Only a slice of the listing below is wanted. Retype the lines from the one containing "def Device.rxRead (d" through the one containing "armed it. -/", exactly, both ends included.
========
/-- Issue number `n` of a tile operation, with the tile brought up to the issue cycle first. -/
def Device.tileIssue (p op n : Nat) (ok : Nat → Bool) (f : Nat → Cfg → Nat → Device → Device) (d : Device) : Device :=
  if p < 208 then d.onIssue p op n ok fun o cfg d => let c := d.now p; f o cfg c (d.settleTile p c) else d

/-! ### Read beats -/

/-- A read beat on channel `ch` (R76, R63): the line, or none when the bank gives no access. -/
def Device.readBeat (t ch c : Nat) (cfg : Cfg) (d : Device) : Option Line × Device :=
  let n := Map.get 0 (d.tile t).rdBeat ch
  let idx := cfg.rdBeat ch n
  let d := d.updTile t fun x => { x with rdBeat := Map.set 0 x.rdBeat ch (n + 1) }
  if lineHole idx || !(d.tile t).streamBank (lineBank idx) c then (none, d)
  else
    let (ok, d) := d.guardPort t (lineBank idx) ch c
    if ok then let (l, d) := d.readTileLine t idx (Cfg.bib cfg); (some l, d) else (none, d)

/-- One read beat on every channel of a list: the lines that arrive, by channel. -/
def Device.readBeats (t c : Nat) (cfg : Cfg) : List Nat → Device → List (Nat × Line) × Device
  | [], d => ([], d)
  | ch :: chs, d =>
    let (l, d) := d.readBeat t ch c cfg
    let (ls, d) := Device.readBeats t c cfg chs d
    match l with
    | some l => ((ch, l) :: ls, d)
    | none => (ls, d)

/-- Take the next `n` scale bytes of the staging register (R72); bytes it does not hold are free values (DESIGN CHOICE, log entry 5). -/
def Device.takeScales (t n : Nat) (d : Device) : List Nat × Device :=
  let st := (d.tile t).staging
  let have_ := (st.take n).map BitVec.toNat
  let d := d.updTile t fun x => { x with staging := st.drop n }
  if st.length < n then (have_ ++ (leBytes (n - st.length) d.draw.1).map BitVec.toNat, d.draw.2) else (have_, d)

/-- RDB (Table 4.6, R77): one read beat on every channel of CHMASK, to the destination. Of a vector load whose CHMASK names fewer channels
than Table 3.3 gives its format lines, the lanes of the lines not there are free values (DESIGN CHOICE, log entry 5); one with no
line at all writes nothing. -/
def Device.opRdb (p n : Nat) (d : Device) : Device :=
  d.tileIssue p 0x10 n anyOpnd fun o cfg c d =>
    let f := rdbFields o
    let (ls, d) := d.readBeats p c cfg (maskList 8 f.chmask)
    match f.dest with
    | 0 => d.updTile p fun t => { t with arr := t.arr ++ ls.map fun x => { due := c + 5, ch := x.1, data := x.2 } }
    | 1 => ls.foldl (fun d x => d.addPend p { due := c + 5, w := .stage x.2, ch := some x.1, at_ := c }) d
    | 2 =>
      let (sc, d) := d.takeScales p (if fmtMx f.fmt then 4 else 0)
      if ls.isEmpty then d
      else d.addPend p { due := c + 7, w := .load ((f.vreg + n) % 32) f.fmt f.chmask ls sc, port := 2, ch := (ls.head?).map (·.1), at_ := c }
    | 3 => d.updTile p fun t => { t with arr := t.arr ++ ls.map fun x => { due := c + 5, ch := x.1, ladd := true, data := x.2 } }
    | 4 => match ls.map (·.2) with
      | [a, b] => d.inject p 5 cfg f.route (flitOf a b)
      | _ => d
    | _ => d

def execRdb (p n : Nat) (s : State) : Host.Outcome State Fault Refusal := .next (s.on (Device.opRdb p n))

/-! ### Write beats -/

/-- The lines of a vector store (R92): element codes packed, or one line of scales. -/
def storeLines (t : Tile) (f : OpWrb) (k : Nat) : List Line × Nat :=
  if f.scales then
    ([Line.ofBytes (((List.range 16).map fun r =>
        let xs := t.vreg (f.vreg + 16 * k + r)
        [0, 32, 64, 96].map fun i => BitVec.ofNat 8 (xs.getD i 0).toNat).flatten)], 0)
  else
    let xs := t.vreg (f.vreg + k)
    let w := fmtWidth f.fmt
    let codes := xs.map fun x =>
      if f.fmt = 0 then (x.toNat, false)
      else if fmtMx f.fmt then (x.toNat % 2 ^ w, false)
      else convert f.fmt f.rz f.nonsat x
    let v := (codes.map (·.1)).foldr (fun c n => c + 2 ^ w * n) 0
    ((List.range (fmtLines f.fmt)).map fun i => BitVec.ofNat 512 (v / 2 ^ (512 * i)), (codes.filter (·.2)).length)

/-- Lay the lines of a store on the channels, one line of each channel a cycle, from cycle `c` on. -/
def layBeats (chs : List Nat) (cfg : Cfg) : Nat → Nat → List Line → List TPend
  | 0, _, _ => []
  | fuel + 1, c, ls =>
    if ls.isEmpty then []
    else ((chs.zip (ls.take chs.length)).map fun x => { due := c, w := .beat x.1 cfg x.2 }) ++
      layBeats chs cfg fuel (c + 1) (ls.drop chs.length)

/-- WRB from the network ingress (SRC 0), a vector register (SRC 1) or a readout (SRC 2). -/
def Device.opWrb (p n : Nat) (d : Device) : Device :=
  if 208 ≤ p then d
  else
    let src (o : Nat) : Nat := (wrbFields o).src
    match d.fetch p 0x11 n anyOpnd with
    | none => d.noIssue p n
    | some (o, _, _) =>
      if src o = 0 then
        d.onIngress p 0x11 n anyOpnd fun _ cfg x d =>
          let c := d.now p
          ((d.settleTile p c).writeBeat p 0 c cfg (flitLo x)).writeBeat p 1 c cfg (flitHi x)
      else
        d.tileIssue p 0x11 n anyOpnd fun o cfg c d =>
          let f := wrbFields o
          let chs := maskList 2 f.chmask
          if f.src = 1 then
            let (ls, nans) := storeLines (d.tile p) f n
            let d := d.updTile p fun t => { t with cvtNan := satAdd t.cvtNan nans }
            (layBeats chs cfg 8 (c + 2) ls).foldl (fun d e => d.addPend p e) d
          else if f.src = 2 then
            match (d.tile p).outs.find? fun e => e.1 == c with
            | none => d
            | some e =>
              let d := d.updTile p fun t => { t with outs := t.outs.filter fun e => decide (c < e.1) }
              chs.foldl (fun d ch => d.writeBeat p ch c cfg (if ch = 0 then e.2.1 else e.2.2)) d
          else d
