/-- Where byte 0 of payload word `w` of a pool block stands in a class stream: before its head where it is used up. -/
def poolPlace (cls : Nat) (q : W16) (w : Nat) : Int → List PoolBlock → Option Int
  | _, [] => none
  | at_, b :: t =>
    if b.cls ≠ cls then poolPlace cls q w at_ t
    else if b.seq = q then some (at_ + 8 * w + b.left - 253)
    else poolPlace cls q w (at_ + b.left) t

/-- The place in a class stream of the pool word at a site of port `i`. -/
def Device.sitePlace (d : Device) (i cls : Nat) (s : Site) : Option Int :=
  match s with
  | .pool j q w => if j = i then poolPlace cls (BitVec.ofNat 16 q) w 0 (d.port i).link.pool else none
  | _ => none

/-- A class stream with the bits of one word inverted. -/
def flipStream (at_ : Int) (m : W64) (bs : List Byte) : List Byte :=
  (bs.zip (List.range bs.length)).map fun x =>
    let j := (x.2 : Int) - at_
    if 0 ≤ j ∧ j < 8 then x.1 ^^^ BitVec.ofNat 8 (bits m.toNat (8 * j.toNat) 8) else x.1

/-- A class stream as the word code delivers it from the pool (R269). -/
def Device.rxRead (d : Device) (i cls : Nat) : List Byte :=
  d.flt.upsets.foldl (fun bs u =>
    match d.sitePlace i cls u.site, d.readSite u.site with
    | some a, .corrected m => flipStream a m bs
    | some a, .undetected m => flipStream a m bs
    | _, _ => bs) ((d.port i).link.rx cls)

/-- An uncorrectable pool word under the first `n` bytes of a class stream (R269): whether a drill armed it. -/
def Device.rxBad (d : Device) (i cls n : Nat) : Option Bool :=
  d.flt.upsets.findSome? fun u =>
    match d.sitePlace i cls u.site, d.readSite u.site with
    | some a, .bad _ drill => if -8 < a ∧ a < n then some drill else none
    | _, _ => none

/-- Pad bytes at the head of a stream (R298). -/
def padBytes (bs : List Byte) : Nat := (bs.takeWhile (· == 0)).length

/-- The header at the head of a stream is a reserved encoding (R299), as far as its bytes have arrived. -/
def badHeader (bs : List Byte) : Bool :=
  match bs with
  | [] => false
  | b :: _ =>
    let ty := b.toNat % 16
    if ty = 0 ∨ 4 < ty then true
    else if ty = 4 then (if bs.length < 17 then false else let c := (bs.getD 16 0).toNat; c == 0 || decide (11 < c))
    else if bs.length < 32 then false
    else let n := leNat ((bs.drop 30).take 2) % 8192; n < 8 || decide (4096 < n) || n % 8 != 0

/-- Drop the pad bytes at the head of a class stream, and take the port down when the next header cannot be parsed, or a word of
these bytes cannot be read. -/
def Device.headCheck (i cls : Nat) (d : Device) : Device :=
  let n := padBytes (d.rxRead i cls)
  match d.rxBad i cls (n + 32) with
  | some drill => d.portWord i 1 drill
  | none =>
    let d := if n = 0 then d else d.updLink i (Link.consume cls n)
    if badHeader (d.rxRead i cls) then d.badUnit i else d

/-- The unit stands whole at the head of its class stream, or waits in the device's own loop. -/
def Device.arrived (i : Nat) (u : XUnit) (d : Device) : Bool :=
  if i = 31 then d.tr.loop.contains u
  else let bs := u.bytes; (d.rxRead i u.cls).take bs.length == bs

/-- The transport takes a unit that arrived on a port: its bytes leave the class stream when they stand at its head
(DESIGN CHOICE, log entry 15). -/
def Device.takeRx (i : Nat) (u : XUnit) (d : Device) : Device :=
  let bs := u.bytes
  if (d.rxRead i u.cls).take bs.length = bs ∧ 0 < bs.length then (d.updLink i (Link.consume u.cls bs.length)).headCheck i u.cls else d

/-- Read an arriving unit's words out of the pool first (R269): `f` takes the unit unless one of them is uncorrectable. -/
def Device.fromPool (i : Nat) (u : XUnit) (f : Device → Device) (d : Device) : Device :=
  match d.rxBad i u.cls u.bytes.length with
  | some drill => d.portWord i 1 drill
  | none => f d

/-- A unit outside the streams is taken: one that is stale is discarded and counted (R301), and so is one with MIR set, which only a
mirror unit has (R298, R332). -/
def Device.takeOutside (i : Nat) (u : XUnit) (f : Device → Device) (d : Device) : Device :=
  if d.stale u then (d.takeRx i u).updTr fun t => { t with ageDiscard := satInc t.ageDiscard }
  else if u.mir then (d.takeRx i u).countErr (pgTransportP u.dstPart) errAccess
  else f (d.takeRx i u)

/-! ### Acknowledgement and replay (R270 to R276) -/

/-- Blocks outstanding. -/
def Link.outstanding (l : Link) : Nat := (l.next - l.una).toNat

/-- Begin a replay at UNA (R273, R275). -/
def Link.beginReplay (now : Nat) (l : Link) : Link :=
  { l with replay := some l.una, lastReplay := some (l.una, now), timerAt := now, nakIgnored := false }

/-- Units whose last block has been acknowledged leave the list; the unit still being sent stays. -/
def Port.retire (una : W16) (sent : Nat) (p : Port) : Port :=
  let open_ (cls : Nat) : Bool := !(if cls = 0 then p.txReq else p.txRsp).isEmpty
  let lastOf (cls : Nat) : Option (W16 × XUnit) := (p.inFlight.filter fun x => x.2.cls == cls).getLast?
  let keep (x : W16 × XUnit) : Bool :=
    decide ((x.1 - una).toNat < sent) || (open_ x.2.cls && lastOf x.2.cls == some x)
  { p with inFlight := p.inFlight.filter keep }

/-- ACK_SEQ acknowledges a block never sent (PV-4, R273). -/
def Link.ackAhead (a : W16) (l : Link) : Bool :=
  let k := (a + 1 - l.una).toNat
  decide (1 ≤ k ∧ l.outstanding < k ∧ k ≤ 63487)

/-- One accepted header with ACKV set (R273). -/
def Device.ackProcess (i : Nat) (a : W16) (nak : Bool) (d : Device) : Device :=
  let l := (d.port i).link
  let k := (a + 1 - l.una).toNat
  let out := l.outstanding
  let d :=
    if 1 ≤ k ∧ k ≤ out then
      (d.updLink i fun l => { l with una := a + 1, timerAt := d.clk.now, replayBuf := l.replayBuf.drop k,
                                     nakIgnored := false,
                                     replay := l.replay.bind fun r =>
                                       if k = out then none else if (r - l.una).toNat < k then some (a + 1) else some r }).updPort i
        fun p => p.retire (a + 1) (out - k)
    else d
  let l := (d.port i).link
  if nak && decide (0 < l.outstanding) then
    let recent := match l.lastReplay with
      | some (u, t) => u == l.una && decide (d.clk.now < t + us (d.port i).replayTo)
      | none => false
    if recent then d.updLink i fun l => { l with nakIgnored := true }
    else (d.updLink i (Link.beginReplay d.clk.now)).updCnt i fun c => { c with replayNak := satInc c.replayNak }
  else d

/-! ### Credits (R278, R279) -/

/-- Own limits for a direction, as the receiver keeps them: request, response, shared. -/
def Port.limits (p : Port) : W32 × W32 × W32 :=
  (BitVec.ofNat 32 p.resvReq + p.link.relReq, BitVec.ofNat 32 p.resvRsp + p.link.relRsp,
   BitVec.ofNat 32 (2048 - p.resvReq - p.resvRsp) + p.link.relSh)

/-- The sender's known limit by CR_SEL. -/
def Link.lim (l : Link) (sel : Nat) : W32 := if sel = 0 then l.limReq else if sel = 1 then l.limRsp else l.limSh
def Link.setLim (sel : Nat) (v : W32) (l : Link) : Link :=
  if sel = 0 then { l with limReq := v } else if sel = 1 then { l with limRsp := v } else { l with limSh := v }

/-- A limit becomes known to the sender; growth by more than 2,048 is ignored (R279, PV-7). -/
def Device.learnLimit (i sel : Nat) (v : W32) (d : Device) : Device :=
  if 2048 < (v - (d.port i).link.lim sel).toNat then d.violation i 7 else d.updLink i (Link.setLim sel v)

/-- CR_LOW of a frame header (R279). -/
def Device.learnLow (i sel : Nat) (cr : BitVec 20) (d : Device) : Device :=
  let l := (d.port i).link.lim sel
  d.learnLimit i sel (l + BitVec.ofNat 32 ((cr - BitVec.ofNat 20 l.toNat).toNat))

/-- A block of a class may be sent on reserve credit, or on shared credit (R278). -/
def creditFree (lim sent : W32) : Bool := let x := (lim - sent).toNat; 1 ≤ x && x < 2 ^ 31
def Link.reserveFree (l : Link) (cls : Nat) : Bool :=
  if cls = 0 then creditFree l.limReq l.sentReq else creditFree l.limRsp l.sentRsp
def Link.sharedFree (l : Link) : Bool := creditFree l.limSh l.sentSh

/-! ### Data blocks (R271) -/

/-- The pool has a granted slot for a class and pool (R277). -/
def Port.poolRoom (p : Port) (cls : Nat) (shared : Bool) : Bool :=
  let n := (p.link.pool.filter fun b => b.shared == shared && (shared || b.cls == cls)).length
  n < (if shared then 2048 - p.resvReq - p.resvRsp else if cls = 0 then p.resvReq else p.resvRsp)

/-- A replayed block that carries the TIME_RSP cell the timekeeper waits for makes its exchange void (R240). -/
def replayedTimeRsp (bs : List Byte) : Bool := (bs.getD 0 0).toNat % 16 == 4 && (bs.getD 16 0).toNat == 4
========
▶ [Answer box]
def Device.rxRead (d : Device) (i cls : Nat) : List Byte :=
  d.flt.upsets.foldl (fun bs u =>
    match d.sitePlace i cls u.site, d.readSite u.site with
    | some a, .corrected m => flipStream a m bs
    | some a, .undetected m => flipStream a m bs
    | _, _ => bs) ((d.port i).link.rx cls)

/-- An uncorrectable pool word under the first `n` bytes of a class stream (R269): whether a drill armed it. -/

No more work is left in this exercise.